As fourth-graders in the highest group read "The Secret Garden," a novel set at the turn of the 20th century, they researched the toys, fashions, architecture, music and historic events of each decade of that century. They shared information on Monopoly and the Great Depression, "The Simpsons" and the debut of video games. When they were ready to write, students tapped their reports into AlphaSmart laptop keyboards.
Emily Hein and Tanner Blanchard, working on the 1940s, swapped stories about relatives’ experiences in World War II. They agreed this is more fun than doing Open Court with the whole class.
"You don’t get to do a lot of the fun stuff like you do here," Emily said.
Fifth-graders in the top group read "Number the Stars," the story of a 10-year-old girl helping sneak her Jewish friend’s family out of Nazi-occupied Denmark. Hawk Ridge teachers have started using Paideia seminars, a learning approach featured in some CMS magnet schools, to stimulate high-level discussions.
Teacher Joye Cauthen asked the group about the kinds of courage displayed by various characters and why heroine Annemarie withheld information from her best friend.
"Sometimes when you know stuff that other people don’t know, it makes you grow up and not be a child," one girl responded.
In one of the midlevel groups, fifth-graders gathered in small groups to discuss "The Sign of the Beaver," a novel about a pioneer boy who learns survival skills from an Indian friend.
"When you’re doing this, you can really get into the book and you can really explain your thoughts and your feelings," said Melissa Aldana.
Students who need help with basic skills use Corrective Reading, another SRA/McGraw-Hill curriculum being picked up in many Charlotte-Mecklenburg schools.
Here, teachers literally read from a script, which is designed to reinforce skills, boost comprehension and make sure the group doesn’t move on until everyone has mastered the lesson.

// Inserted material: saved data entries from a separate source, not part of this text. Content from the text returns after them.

-- ==== Sys2Proof/Machine/Teams.lean ====
section
/-! DEFINITION. Teams as the Pilot keeps them: the event vector (08, R217, R218), launch records (20, R403), safe points
and live masks (07, R191, R192), stop requests (20, R420), save images (22, R450 to R454), barriers given up (19, R394),
and the end of a team. -/

namespace Sys2Proof.Machine

/-! ## Events -/

/-- The event vector of a context (R389). -/
def State.events (s : State) (n : Nat) : Nat := s.physNat (s.ctx n).evaddr 32
/-- One atomic on the event vector: every change of it takes its place in one order (R218). -/
def State.changeEvents (s : State) (w : Who) (n : Nat) (f : Nat → Option Nat) : State := (s.atomicAt w (s.ctx n).evaddr 32 f).1
/-- The event vector stands in a lost line (R112). -/
def State.eventsLost (s : State) (n : Nat) : Bool := s.lostIn (s.ctx n).evaddr 32
/-- The part's own engines set events (R131, R407), and record it when the vector is lost (R112). -/
def State.setEvents (s : State) (n mask : Nat) : State :=
  let a := (s.ctx n).evaddr
  if s.eventsLost n then
    { s with records := s.records ++ [⟨some n, servedBy a, { cause := .uncorrectableData, origin := 7, addr := BitVec.ofNat 56 a },
        1, false, true, 0xffffffff, 0xff, (s.ctx n).asid⟩] }
  else s.changeEvents { die := servedBy a, ctx := none, asid := 0 } n fun v => some (v ||| mask)

/-! ## Launch records (R403) -/

structure Launch where
  mst : BitVec 32
  vst : BitVec 32
  grid : BitVec 32
  dcount : Nat
  crec : Nat
  entry : Va
  safeAddr : Nat
  safeCnt : Nat
  lmAddr : Nat
  lmCnt : Nat
  fpAddr : Nat
  bindAddr : Nat
  nz : Nat
  ny : Nat
  nx : Nat
  team : Nat
  dies : Nat
  cores : Bool
  seeden : Bool
  deriving DecidableEq, Repr

def launchOf (r : BitVec 1024) : Launch where
  mst := r.extractLsb' 480 32
  vst := r.extractLsb' 448 32
  grid := r.extractLsb' 416 32
  dcount := bits r 415 403
  crec := bits r 402 352 * 32
  entry := BitVec.ofNat 56 (bits r 351 300 * 16)
  safeAddr := bits r 299 248 * 16
  safeCnt := bits r 247 236
  lmAddr := bits r 235 187 * 128
  lmCnt := bits r 186 171
  fpAddr := bits r 170 122 * 128
  bindAddr := bits r 121 72 * 64
  nz := bits r 71 56
  ny := bits r 55 40
  nx := bits r 39 24
  team := bits r 23 22
  dies := bits r 21 20
  cores := r.getLsbD 19
  seeden := r.getLsbD 18

/-- Tasks of a team by its code. -/
def teamSize (code : Nat) : Nat := if code = 0 then 1 else if code = 1 then 2 else 4
def Launch.teams (l : Launch) : Nat := l.nx * l.ny * l.nz
def recKind (r : BitVec 1024) : Nat := bits r 7 0

def State.node (s : State) (id : Nat) : Option Node := s.nodes.find? fun n => n.id == id
def State.setNode (s : State) (n : Node) : State :=
  { s with nodes := s.nodes.map fun x => if x.id == n.id then n else x }
def State.launchOfNode (s : State) (id : Nat) : Option Launch := (s.node id).map fun n => launchOf n.record

/-- The Pilot's accesses for a context (R113, R398, R423). -/
def State.pilotWho (s : State) (die ctx : Nat) : Who :=
  { die := die, ctx := some ctx, asid := (s.ctx ctx).asid, agent := some (.pilot die) }
/-- The same to look, which changes no order. -/
def State.pilotLook (s : State) (die ctx : Nat) : Who := { s.pilotWho die ctx with agent := none }

/-- Write a record of class kernel and signal the kernel core of the die (R437). -/
def State.kernelRecord (s : State) (r : RecordOut) : State := (s.writeRecord r).kernelSignal r.die

/-! ## Safe points (R191, R192) -/

/-- The safe-point records of a launch as the part reads them, when it can: offset, live mask, reserved bits. -/
def State.safeRecords (s : State) (w : Who) (l : Launch) : Option (List (Nat × Nat × Nat)) :=
  if l.safeCnt = 0 then none
  else
    match (s.readRun w .rd l.safeAddr (16 * l.safeCnt)).2 with
    | .error _ => none
    | .ok b => some ((List.range l.safeCnt).map fun i =>
        let r := leNat ((b.drop (16 * i)).take 16)
        (field r 31 0, field r 95 64, field r 63 32))
/-- A record with a reserved bit (R2): its address. (log 59 DEDUCED) -/
def State.safeBroken (s : State) (w : Who) (l : Launch) : Option Nat :=
  (s.safeRecords w l).bind fun rs => (rs.findIdx? fun x => x.2.2 != 0).map fun i => l.safeAddr + 16 * i
/-- The safe points of a launch as (word address, live-mask record), or none when the part ignores them: absent, unreadable, not
ascending or naming a live mask beyond the table (R191). -/
def State.safePoints (s : State) (w : Who) (l : Launch) : Option (List (Va × Nat)) :=
  (s.safeRecords w l).bind fun rs =>
    if (rs.zip rs.tail).all (fun x => x.1.1 < x.2.1) && rs.all (fun x => x.2.1 < l.lmCnt && x.2.2 == 0) then
      some (rs.map fun x => (l.entry + BitVec.ofNat 56 (16 * x.1), x.2.1))
    else none

/-- (log 23 DEDUCED) -/
def State.taskSafePoints (s : State) (c : Nat) (t : Task) : Option (List (Va × Nat)) :=
  (s.launchOfNode t.node).bind fun l => s.safePoints (t.who c) l

/-- The address of a live-mask record (R192, R403). -/
def Launch.maskAddr (l : Launch) (i : Nat) : Nat := l.lmAddr + 128 * i
/-- A live-mask record of a launch, when it can be read. -/
def State.liveMask (s : State) (w : Who) (l : Launch) (i : Nat) : Option (BitVec 1024) :=
  match (s.readRun w .rd (l.maskAddr i) 128).2 with
  | .ok b => some (BitVec.ofNat 1024 (leNat b))
  | .error _ => none
/-- A live-mask record has a reserved bit (R2). (log 59 DEDUCED) -/
def maskBroken (m : BitVec 1024) : Bool := bits m 1023 972 != 0

/-- A strand that stands at a safe-point word which no strand had passed when the stop was asked for fixes where the task
stops (R420). (log 23 DEDUCED) -/
def State.meetSafePoint (s : State) (c : Nat) (e : Eng) (t : Task) : State :=
  let x := t.strand e
  if t.stop.isNone || t.stopAt.isSome ||
      ((strandsOf t.kernel).map t.strand).any fun y => before x.epoch x.path y.epoch y.path then s
  else
    match (s.taskSafePoints c t).bind fun l => l.find? fun r => r.1 == x.pc with
    | none => s
    | some r => s.setTask c { t with stopAt := some (x.epoch, x.path), stopLive := some r.2 }

/-! ## Teams -/

def Team.cores (t : Team) : List Nat := (List.range t.size).map (· + t.base)
def State.teamOf (s : State) (t : Task) : Option Team := s.teams.find? fun x => x.node == t.node && x.num == t.team
def State.setTeam (s : State) (t : Team) : State :=
  { s with teams := s.teams.map fun x => if x.node == t.node && x.num == t.num then t else x }
/-- The team, or the whole grid if co-residence was granted (R41, R437). -/
def State.gang (s : State) (t : Team) : List Team :=
  match s.launchOfNode t.node with
  | some l => if l.cores then s.teams.filter fun x => x.node == t.node else [t]
  | none => [t]
/-- The cores on which a team's tasks stand now. -/
def State.teamTasks (s : State) (t : Team) : List (Nat × Task) :=
  t.cores.filterMap fun c => (s.task c).bind fun k =>
    if k.node == t.node && k.team == t.num && !k.kernel then some (c, k) else none

/-- Ask one task to stop (R420); its safe-point records are read at the stop, and one with a reserved bit faults then (R2).
(log 23 DEDUCED, 59 DEDUCED) -/
def State.askTask (s : State) (c : Nat) (k : Task) : State :=
  if k.stop.isSome then s
  else
    let s := s.setTask c { k with stop := some (s.now (dieOf c)) }
    match (s.launchOfNode k.node).bind fun l => s.safeBroken (k.who c) l with
    | some a => s.taskFault c { cause := .reservedField, addr := BitVec.ofNat 56 a }
    | none => s
/-- Ask a team to stop (R420). -/
def State.askStop (s : State) (t : Team) : State :=
  let s := (s.teamTasks t).foldl (fun s x => s.askTask x.1 x.2) s
  if t.st = .running then s.setTeam { t with st := .stopping, asked := some (s.now (dieOf t.base)) } else s
def State.askGang (s : State) (t : Team) : State := (s.gang t).foldl State.askStop s

/-! ## Who waits for cores (R414) -/

def State.levelOf (s : State) (n : Node) : Nat := (s.queue n.queue).level.toNat
/-- An earlier record that holds back every later one of its queue: an incomplete fence or signal, an unsatisfied wait. -/
def Node.holdsBack (n : Node) : Bool :=
  !n.device && (recKind n.record = 5 || recKind n.record = 4 || (recKind n.record = 3 && !n.satisfied))
/-- A node that waits for units only (R408); a device-side launch stands behind no record of the queue (R221).
(log 42 DEDUCED) -/
def State.nodeReady (s : State) (n : Node) : Bool :=
  n.evOk && n.edges.isEmpty && n.st != .done &&
    (n.device || !(s.nodes.any fun m => m.queue == n.queue && m.id < n.id && m.holdsBack))
/-- The die that completes the record of a grid split by the loss of the die-to-die link (R419). -/
def State.recordDie (s : State) (n : Node) : Nat :=
  let a := (launchOf n.record).crec
  if a = 0 then 0
  else match s.homeOf n.die n.ctx a with
    | some pa => servedBy pa
    | none => 0
def State.hasSaved (s : State) (n : Node) : Bool := s.teams.any fun t => t.node == n.id && t.st == .saved
/-- A grid with a saved team to resume or a team not yet placed. -/
def State.wantsCores (s : State) (n : Node) : Bool :=
  recKind n.record = 1 && s.nodeReady n &&
    (((n.status = 0 || n.status = 7) && (n.nextTeam < (launchOf n.record).teams || s.hasSaved n)) ||
      ((n.status = 6 || n.status = 2) && s.hasSaved n))
/-- A node with work that has not been dispatched. -/
def State.idle (s : State) (n : Node) : Bool :=
  if recKind n.record = 1 then s.wantsCores n else n.st == .pool && s.nodeReady n
/-- A queue's level and timer as its ready nodes stand: the timer starts with one that waits, and stops with none. -/
def State.retime (s : State) (q : Nat) : State :=
  let x := s.queue q
  if s.nodes.any fun n => n.queue == q && s.idle n then
    if x.timer.isNone then s.setQueue q { x with timer := some (s.now (q / 128)) } else s
  else
    let prio := BitVec.ofNat 3 (s.ctx (bits x.qcfg 43 32)).prio
    s.setQueue q { x with timer := none, level := if x.timer.isNone then x.level else prio }
/-- The level and timer of a grid's queue follow a change of its teams (R413). -/
def State.retimeNode (s : State) (node : Nat) : State :=
  match s.node node with
  | some n => s.retime n.queue
  | none => s
/-- Whether a node may use the cluster of a core (R40, R387, R403). -/
def State.mayUse (s : State) (n : Node) (core : Nat) : Bool :=
  (s.part (s.ctx n.ctx).part).pclu.getLsbD (clusterOf core) && (launchOf n.record).dies.testBit (dieOf core) &&
    (n.status != 6 || dieOf core == s.recordDie n)
/-- Work of at least a team's priority waits for its cores (R219). -/
def State.rivals (s : State) (t : Team) : Bool :=
  match s.node t.node with
  | none => false
  | some own => s.nodes.any fun n =>
      s.wantsCores n && s.levelOf own ≤ s.levelOf n && (s.gang t).any fun g => s.mayUse n g.base

/-! ## The control registers of a task (R223) -/

/-- MSTAT (R285). -/
def State.mstat (s : State) (c : Nat) (t : Task) : Word :=
  let set (i : Nat) : AccSet := SMap.look {} t.accs i
  let code (a : AccSet) : Nat := match a.st with
    | .empty => 0 | .resident => 1 | .spilled => 2
  let cl : Cluster := SMap.look {} s.clusters (clusterOf c)
  BitVec.ofNat 64 (t.spills.toNat * 2 ^ 32 + code (set 1) * 2 ^ 20 + code (set 0) * 2 ^ 18 +
    (set 1).tri.isSome.toNat * 2 ^ 17 + (set 0).tri.isSome.toNat * 2 ^ 16 +
    (cl.holder == some c).toNat * 2 ^ 9 + (cl.reqs.contains c).toNat * 2 ^ 8 + t.sticky.toNat)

For a recent story about a baseball pitcher, the lesson started with a review of the ou sound in shout and pound and the tch sound in catch and pitch. Then the students took turns reading paragraphs out loud. If they skipped or misread a word, the teacher corrected it and asked them to start the sentence over.
"A lot of times they will rush to read," explained teacher assistant Pam Jones, leading a fourth-grade group. "This helps them focus on the text on the page."
Every few paragraphs, Jones read questions from her manual to make sure the kids had understood. What happened to the first batter? What kind of pitch did Art throw to the second batter?
Becky Kelly and Carrie Stoehr, Hawk Ridge’s reading specialists, marveled as they listened, hearing children who used to flounder read with confidence. The fifth grade started with two Corrective Reading groups in November; one group has already advanced to the next level, the "intervention" group.
Beam, a former special education teacher, takes one of the intervention groups when the fourth grade splits up for reading. When everyone stayed together, it was tough to focus on the kids who need a little extra help. Now she can prepare them in advance, rather than helping them catch up if they fall behind.
For instance, she introduces new vocabulary words to these kids a few days before she rolls them out for the whole class.
"These kids who never said a word before are the ones who will volunteer in class," she said proudly.
Sheppard says it’s too early to measure the effect of ability grouping, but she’s getting good reports from teachers. The proof will come in May, when students take their tests. As required by federal law, their scores will be scrutinized not only on school and grade-level averages, but on how racial groups, children with disabilities and non-English speakers fared.
"It’s certainly a little bit of a different ballgame this year," Sheppard said.